Records from a data source:
--------------------------------
/-- O59. Of the stores and read-modify-writes (STA STX STY SAX ASL LSR ROL ROR INC DEC SLO RLA SRE RRA DCP ISB): with r
what the resolver answers on the state past the instruction, every address but r.ea that RAM or ROM answers reads as
before. Of the unstable stores (SHA SHX SHY TAS) the same, but at the address computed from the stored value (R279).
Where an IO region answers the stored address its write hook may remap (R58), so that address is required not to be
IO. (R52, R53, R61, R124, R180, R260, R279) -/
def Obligations.StoresChangeOneByte : Prop :=
  (∀ (i : Instr) (s t : State) (o : MemOperand) (r : Resolved),
      i.mnemonic ∈ [.STA, .STX, .STY, .SAX, .ASL, .LSR, .ROL, .ROR, .INC, .DEC, .SLO, .RLA, .SRE, .RRA, .DCP, .ISB] →
      i.memOperand = some o → effAddr o (s.advance i.row.len) = .ok r → s.kindAt r.ea ≠ some .io → exec i s = .next t →
      t.mapOrder = s.mapOrder ∧ ∀ a : Addr, a ≠ r.ea → s.PlainAt a → t.PlainAt a ∧ diagRead t a = diagRead s a) ∧
    ∀ (i : Instr) (s t : State) (o : MemOperand) (r : Resolved) (reg : Byte), i.mnemonic ∈ [.SHA, .SHX, .SHY, .TAS] →
      (i.mnemonic = .SHX → reg = s.x) → (i.mnemonic = .SHY → reg = s.y) →
      (i.mnemonic = .SHA ∨ i.mnemonic = .TAS → reg = s.a &&& s.x) →
      i.memOperand = some o → effAddr o (s.advance i.row.len) = .ok r →
      s.kindAt (unstableStore reg r.ea r.crossed).2 ≠ some .io → exec i s = .next t →
      t.mapOrder = s.mapOrder ∧
        ∀ a : Addr, a ≠ (unstableStore reg r.ea r.crossed).2 → s.PlainAt a → t.PlainAt a ∧ diagRead t a = diagRead s a

/-- O60. PHA and PHP change only the byte at STACK_PAGE ++ SP; JSR only that and the one at SP - 1; BRK only those and the
one at SP - 2 (SP modulo 256, the SP before): every other address that RAM or ROM answers reads as before. The slots
are required not to be IO, whose write hook may remap (R58). (R27, R230, R232, R234, R238) -/
def Obligations.PushesChangeTheirSlotsOnly : Prop :=
  ∀ (i : Instr) (s t : State),
    let slot := fun n : Byte => wordOf s.params.stackPage (s.sp - n)
    (i = .pha ∨ i = .php → s.kindAt (slot 0) ≠ some .io → exec i s = .next t →
        ∀ a : Addr, a ≠ slot 0 → s.PlainAt a → t.PlainAt a ∧ diagRead t a = diagRead s a) ∧
      (i.mnemonic = .JSR → s.kindAt (slot 0) ≠ some .io → s.kindAt (slot 1) ≠ some .io → exec i s = .next t →
        ∀ a : Addr, a ≠ slot 0 → a ≠ slot 1 → s.PlainAt a → t.PlainAt a ∧ diagRead t a = diagRead s a) ∧
      (i = .brk → s.kindAt (slot 0) ≠ some .io → s.kindAt (slot 1) ≠ some .io → s.kindAt (slot 2) ≠ some .io →
        exec i s = .next t →
        ∀ a : Addr, a ≠ slot 0 → a ≠ slot 1 → a ≠ slot 2 → s.PlainAt a → t.PlainAt a ∧ diagRead t a = diagRead s a)
end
--------------------------------
Repeat each line of the data above, exactly as it appears, from the first through the line that contains "(∀ (i : Instr)".

/-- O59. Of the stores and read-modify-writes (STA STX STY SAX ASL LSR ROL ROR INC DEC SLO RLA SRE RRA DCP ISB): with r
what the resolver answers on the state past the instruction, every address but r.ea that RAM or ROM answers reads as
before. Of the unstable stores (SHA SHX SHY TAS) the same, but at the address computed from the stored value (R279).
Where an IO region answers the stored address its write hook may remap (R58), so that address is required not to be
IO. (R52, R53, R61, R124, R180, R260, R279) -/
def Obligations.StoresChangeOneByte : Prop :=
  (∀ (i : Instr) (s t : State) (o : MemOperand) (r : Resolved),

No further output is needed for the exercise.